This project uses a Jetson AGX Orin to run multiple models together as a storytelling agent. I used this for a hackathon that was run by OpenAI for utilizing their model.
The major elements to this are:
- Seeed's MIDI Synthesizer device is used as the remote over serial. Two buttons are used for control: one to start and stop the audio input state and the other to exit the story early. Additionally the story itself has cues added to trigger various predetermined repeating sounds based on the tone for the story (ie action elements or mystery).
- USB microphone for recording during the initial story setup
- Faster whisper for translating the audio captured to text for model prompting
- A projector for displaying the story and playing the audio.
- Jetson Orin AGX for running the various models.
- ComfyUI and SDXL (with HyperSD Lora) for creating visuals
- Piper TTS for generating wavs to play for the audio components
- OpenAI's opt-gss-storyteller for creating the story from the prompt
I struggled to come up with a good use for the oss-gpt-20b that would make it stand out in a hackathon. At its core it's just another LLM and while it is pretty powerful I felt just utilizing it as a simple local chat bot wouldn't be enough to make my entry stand out.

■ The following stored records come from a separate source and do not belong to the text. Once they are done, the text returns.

-- ==== Sys2Proof/Machine/Step.lean ====
section
/-! DEFINITION. One Step (spec/40_step_cycle.md R80): fetch, advance, execute, tick. -/

namespace Sys2Proof.Machine

/-- `Step` under a given TIMER_COUPLING (R80, R84). The random byte is this Step's draw, held in the state. A fault
answers no state: the Step has committed nothing (R82). -/
def stepWith (c : Config.TimerCoupling) (s : State) : Host.Outcome State Fault Refusal :=
  match exec (decode s.fetch) s.advance with
  | .next t => .next (t.endStep c)
  | .fault f => .fault f
  | .refused r => .refused r

/-- `Step` of this hardware (R80, R84: per_step). -/
def step (s : State) : Host.Outcome State Fault Refusal := stepWith timerCoupling s

/-- The state with a word of the opcode table stored where the next Step fetches (the two bytes at pc, R43). -/
def State.withFetchWord (s : State) (nbits w : Nat) : State := s.placeWord (tableWord nbits w)

end Sys2Proof.Machine
end

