-- ==== Sys2Proof/Laws/Decode.lean ====
section
/-! SUPPORT. The fields of an encoded word, and a word put together again from its fields. -/

namespace Sys2Proof

/-- Concatenation in numbers. -/
theorem toNat_append {w v : Nat} (a : BitVec w) (b : BitVec v) : (a ++ b).toNat = a.toNat * 2 ^ v + b.toNat := by
  rw [BitVec.toNat_append, ← Nat.shiftLeft_add_eq_or_of_lt b.isLt, Nat.shiftLeft_eq]

theorem toNat_wordOfBytes (hi lo : Byte) : (wordOfBytes hi lo).toNat = hi.toNat * 256 + lo.toNat := by
  unfold wordOfBytes
  rw [toNat_append]
  omega

theorem toNat_encNNN (t : Nib) (nnn : Addr12) : (encNNN t nnn).toNat = t.toNat * 4096 + nnn.toNat := by
  unfold encNNN
  rw [toNat_append]
  omega

theorem toNat_encXNN (t x : Nib) (nn : Byte) : (encXNN t x nn).toNat = t.toNat * 4096 + x.toNat * 256 + nn.toNat := by
  unfold encXNN
  rw [toNat_append, toNat_append]
  omega

theorem toNat_encXYN (t x y n : Nib) :
    (encXYN t x y n).toNat = t.toNat * 4096 + x.toNat * 256 + y.toNat * 16 + n.toNat := by
  unfold encXYN
  rw [toNat_append, toNat_append, toNat_append]
  omega

theorem toNat_fieldT (w : Word) : (fieldT w).toNat = w.toNat / 4096 := by
  have := w.isLt
  simp only [fieldT, BitVec.extractLsb'_toNat, Nat.shiftRight_eq_div_pow]
  omega

theorem toNat_fieldX (w : Word) : (fieldX w).toNat = w.toNat / 256 % 16 := by
  simp only [fieldX, BitVec.extractLsb'_toNat, Nat.shiftRight_eq_div_pow]

theorem toNat_fieldY (w : Word) : (fieldY w).toNat = w.toNat / 16 % 16 := by
  simp only [fieldY, BitVec.extractLsb'_toNat, Nat.shiftRight_eq_div_pow]

theorem toNat_fieldN (w : Word) : (fieldN w).toNat = w.toNat % 16 := by
  simp only [fieldN, BitVec.extractLsb'_toNat, Nat.shiftRight_eq_div_pow]
  omega

theorem toNat_fieldNN (w : Word) : (fieldNN w).toNat = w.toNat % 256 := by
  simp only [fieldNN, BitVec.extractLsb'_toNat, Nat.shiftRight_eq_div_pow]
  omega

theorem toNat_fieldNNN (w : Word) : (fieldNNN w).toNat = w.toNat % 4096 := by
  simp only [fieldNNN, BitVec.extractLsb'_toNat, Nat.shiftRight_eq_div_pow]
  omega

theorem toNat_wordHi (w : Word) : (wordHi w).toNat = w.toNat / 256 := by
  have := w.isLt
  simp only [wordHi, BitVec.extractLsb'_toNat, Nat.shiftRight_eq_div_pow]
  omega

theorem toNat_wordLo (w : Word) : (wordLo w).toNat = w.toNat % 256 := by
  simp only [wordLo, BitVec.extractLsb'_toNat, Nat.shiftRight_eq_div_pow]
  omega

/-! ### Fields of a word put together -/

@[simp] theorem fieldT_encNNN (t : Nib) (nnn : Addr12) : fieldT (encNNN t nnn) = t := by
  apply BitVec.eq_of_toNat_eq
  have := t.isLt
  have := nnn.isLt
  rw [toNat_fieldT, toNat_encNNN]
  omega

@[simp] theorem fieldNNN_encNNN (t : Nib) (nnn : Addr12) : fieldNNN (encNNN t nnn) = nnn := by
  apply BitVec.eq_of_toNat_eq
  have := nnn.isLt
  rw [toNat_fieldNNN, toNat_encNNN]
  omega

@[simp] theorem fieldT_encXNN (t x : Nib) (nn : Byte) : fieldT (encXNN t x nn) = t := by
  apply BitVec.eq_of_toNat_eq
  have := t.isLt
  have := x.isLt
  have := nn.isLt
  rw [toNat_fieldT, toNat_encXNN]
  omega

@[simp] theorem fieldX_encXNN (t x : Nib) (nn : Byte) : fieldX (encXNN t x nn) = x := by
  apply BitVec.eq_of_toNat_eq
  have := x.isLt
  have := nn.isLt
  rw [toNat_fieldX, toNat_encXNN]
  omega

@[simp] theorem fieldNN_encXNN (t x : Nib) (nn : Byte) : fieldNN (encXNN t x nn) = nn := by
  apply BitVec.eq_of_toNat_eq
  have := nn.isLt
  rw [toNat_fieldNN, toNat_encXNN]
  omega

@[simp] theorem fieldT_encXYN (t x y n : Nib) : fieldT (encXYN t x y n) = t := by
  apply BitVec.eq_of_toNat_eq
  have := t.isLt
  have := x.isLt
  have := y.isLt
  have := n.isLt
  rw [toNat_fieldT, toNat_encXYN]
  omega

@[simp] theorem fieldX_encXYN (t x y n : Nib) : fieldX (encXYN t x y n) = x := by
  apply BitVec.eq_of_toNat_eq
  have := x.isLt
  have := y.isLt
  have := n.isLt
  rw [toNat_fieldX, toNat_encXYN]
  omega

@[simp] theorem fieldY_encXYN (t x y n : Nib) : fieldY (encXYN t x y n) = y := by
  apply BitVec.eq_of_toNat_eq
  have := y.isLt
  have := n.isLt
  rw [toNat_fieldY, toNat_encXYN]
  omega

@[simp] theorem fieldN_encXYN (t x y n : Nib) : fieldN (encXYN t x y n) = n := by
  apply BitVec.eq_of_toNat_eq
  have := n.isLt
  rw [toNat_fieldN, toNat_encXYN]
  omega

/-! ### A word put together from its own fields -/

@[simp] theorem encNNN_fields (w : Word) : encNNN (fieldT w) (fieldNNN w) = w := by
  apply BitVec.eq_of_toNat_eq
  rw [toNat_encNNN, toNat_fieldT, toNat_fieldNNN]
  omega

@[simp] theorem encXNN_fields (w : Word) : encXNN (fieldT w) (fieldX w) (fieldNN w) = w := by
  apply BitVec.eq_of_toNat_eq
  rw [toNat_encXNN, toNat_fieldT, toNat_fieldX, toNat_fieldNN]
  omega

@[simp] theorem encXYN_fields (w : Word) : encXYN (fieldT w) (fieldX w) (fieldY w) (fieldN w) = w := by
  apply BitVec.eq_of_toNat_eq
  rw [toNat_encXYN, toNat_fieldT, toNat_fieldX, toNat_fieldY, toNat_fieldN]
  omega

@[simp] theorem wordOfBytes_bytes (w : Word) : wordOfBytes (wordHi w) (wordLo w) = w := by
  apply BitVec.eq_of_toNat_eq
  rw [toNat_wordOfBytes, toNat_wordHi, toNat_wordLo]
  omega

/-- Decoding the two bytes of a word decodes the word. -/
@[simp] theorem decodeBytes_bytesOfWord (w : Word) (rest : List Byte) :
    decodeBytes (bytesOfWord w ++ rest) = .ok (decode w, rest) := by
  simp [bytesOfWord, decodeBytes]

/-- The host's word is the word itself while it fits in 16 bits. -/
theorem decodeTableWord_16 (w : Word) : decodeTableWord 16 w.toNat = some (decode w) := by
  have : tableWord 16 w.toNat = w := by
    apply BitVec.eq_of_toNat_eq
    simpa [tableWord] using w.isLt
  have h := decodeBytes_bytesOfWord w []
  rw [List.append_nil] at h
  simp [decodeTableWord, this, h]

/-! ### Masks of the opcode map (R65) in terms of fields -/

theorem getLsbD_encNNN (t : Nib) (nnn : Addr12) (i : Nat) :
    (encNNN t nnn).getLsbD i = if i < 12 then nnn.getLsbD i else t.getLsbD (i - 12) :=
  BitVec.getLsbD_append

theorem getLsbD_encXNN (t x : Nib) (nn : Byte) (i : Nat) :
    (encXNN t x nn).getLsbD i =
      if i < 8 then nn.getLsbD i else if i - 8 < 4 then x.getLsbD (i - 8) else t.getLsbD (i - 8 - 4) := by
  rw [← BitVec.getLsbD_append]
  exact BitVec.getLsbD_append

theorem getLsbD_encXYN (t x y n : Nib) (i : Nat) :
    (encXYN t x y n).getLsbD i =
      if i < 4 then n.getLsbD i else if i - 4 < 4 then y.getLsbD (i - 4)
      else if i - 4 - 4 < 4 then x.getLsbD (i - 4 - 4) else t.getLsbD (i - 4 - 4 - 4) := by
  rw [← BitVec.getLsbD_append, ← BitVec.getLsbD_append]
  exact BitVec.getLsbD_append

theorem and_F000 (w : Word) : w &&& 0xF000#16 = encNNN (fieldT w) 0#12 := by
  apply BitVec.eq_of_getLsbD_eq
  intro i hi
  rw [BitVec.getLsbD_and, getLsbD_encNNN]
  interval_cases i <;> simp [fieldT]

theorem and_F00F (w : Word) : w &&& 0xF00F#16 = encXYN (fieldT w) 0#4 0#4 (fieldN w) := by
  apply BitVec.eq_of_getLsbD_eq
  intro i hi
  rw [BitVec.getLsbD_and, getLsbD_encXYN]
  interval_cases i <;> simp [fieldT, fieldN]

theorem and_F0FF (w : Word) : w &&& 0xF0FF#16 = encXNN (fieldT w) 0#4 (fieldNN w) := by
  apply BitVec.eq_of_getLsbD_eq
  intro i hi
  rw [BitVec.getLsbD_and, getLsbD_encXNN]
  interval_cases i <;> simp [fieldT, fieldNN]

theorem and_FFFF (w : Word) : w &&& 0xFFFF#16 = w := by
  apply BitVec.eq_of_getLsbD_eq
  intro i hi
  interval_cases i <;> simp

end Sys2Proof
end

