/-! ### V registers -/

/-- A read of V after a write of V. -/
theorem getV_setV (s : State) (x z : Nib) (b : Byte) : (s.setV x b).getV z = if z = x then b else s.getV z := by
  simp only [getV, setV, Vector.getElem_set, BitVec.toNat_inj, eq_comm]

@[simp] theorem getV_setV_same (s : State) (x : Nib) (b : Byte) : (s.setV x b).getV x = b := by
  simp [getV_setV]

theorem getV_setV_ne (s : State) {x z : Nib} (b : Byte) (h : z ≠ x) : (s.setV x b).getV z = s.getV z := by
  simp [getV_setV, h]

/-- States agree when their fields do; V is compared register by register. -/
theorem v_ext {s t : State} (h : ∀ z, t.getV z = s.getV z) : t.v = s.v := by
  apply Vector.ext
  intro k hk
  have := h (BitVec.ofNat 4 k)
  simpa [getV, Nat.mod_eq_of_lt hk] using this

/-- The result first, the flag last (R112). -/
theorem getV_writeWithFlag (s : State) (x z : Nib) (r : Byte) (c : Bool) :
    (s.writeWithFlag x r c).getV z = if z = VF then flagByte c else if z = x then r else s.getV z := by
  simp [writeWithFlag, setFlag, getV_setV]

theorem getV_setFlag (s : State) (z : Nib) (c : Bool) :
    (s.setFlag c).getV z = if z = VF then flagByte c else s.getV z := by
  simp [setFlag, getV_setV]

@[simp] theorem setFlag_i (s : State) (c : Bool) : (s.setFlag c).i = s.i := rfl
@[simp] theorem setFlag_pc (s : State) (c : Bool) : (s.setFlag c).pc = s.pc := rfl
@[simp] theorem setFlag_stack (s : State) (c : Bool) : (s.setFlag c).stack = s.stack := rfl
@[simp] theorem setFlag_sp (s : State) (c : Bool) : (s.setFlag c).sp = s.sp := rfl
@[simp] theorem setFlag_dt (s : State) (c : Bool) : (s.setFlag c).dt = s.dt := rfl
@[simp] theorem setFlag_st (s : State) (c : Bool) : (s.setFlag c).st = s.st := rfl
@[simp] theorem setFlag_pix (s : State) (c : Bool) : (s.setFlag c).pix = s.pix := rfl
@[simp] theorem setFlag_key (s : State) (c : Bool) : (s.setFlag c).key = s.key := rfl
@[simp] theorem setFlag_dirty (s : State) (c : Bool) : (s.setFlag c).dirty = s.dirty := rfl
@[simp] theorem setFlag_mem (s : State) (c : Bool) : (s.setFlag c).mem = s.mem := rfl
@[simp] theorem setFlag_draws (s : State) (c : Bool) : (s.setFlag c).draws = s.draws := rfl
@[simp] theorem setFlag_readMem (s : State) (c : Bool) (a : Nat) : (s.setFlag c).readMem a = s.readMem a := rfl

My children love stories and over the years we've collected several devices where you have an image disk and project out some frame of a story. Additionally years ago Google Home had a feature where it would read along and play audio cues for Golden Book stories but they killed it. I thought I would combine the two to create an interactive storytelling experience where my children could shape the direction of the storyteller.
πΆ Seeed MIDI SynthesizerOne of the first struggles I came to when building this was to have some mechanism to trigger the microphone on the device. I've used wake words for previous projects like Infinite Sands but noticed without careful calibration it can cut you off too early or just keep recording long after you've attempted to go silent to indicate you're done talking (especially a problem with kids making a lot of noise in the background). Then it hit me, instead of trying to layer background noises with the text being spoken I could use my MIDI Synthesizer as a local audio player for sound effects and also rely on its existing buttons for triggering behavior.
The MIDI Synthesizer is a handheld device with a built-in speaker, an ESP32C3 and has 4 buttons. Additionally given it's USB is connected to the ESP32C3 you can use it for serial communication with a host device.
You can see from the schematic of the device there are four available buttons that are connected on D0, D1, D2, and D3.
The device communicates to the SAM2695 MIDI IC using the TX pin on the Xiao ESP32C3 / over serial but luckily USB serial can be done in tandem for this board allowing you to still communicate.
I used platform.io to flash the device with my code. In my repository you can see the code for the wand under the StorytellerWand directory.
Once that's setup you can experiment with pyserial to confirm everything is working as intended. I included a demo script that can be run for this very purpose. The demo script goes through the start and end recording chimes, each mood and then listens for button presses. I used this during my development to confirm everything was ready for my actual storyteller script.
π₯· Further preparationOnce you have the Jetson Orin AGX setup with Jetpack you'll likely need to ensure you have an NVMe attached as otherwise you'll run out of room very quickly downloading various models for machine learning. I set mine up as `/mnt/nvme` with a workspace under that `/mnt/nvme/workspace`. If you are following along to do something similar but use a different directory you may need to modify my script.
The setup process here assumes the files will be placed directly in the workspace directory and ComfyUI is setup in the folder under it.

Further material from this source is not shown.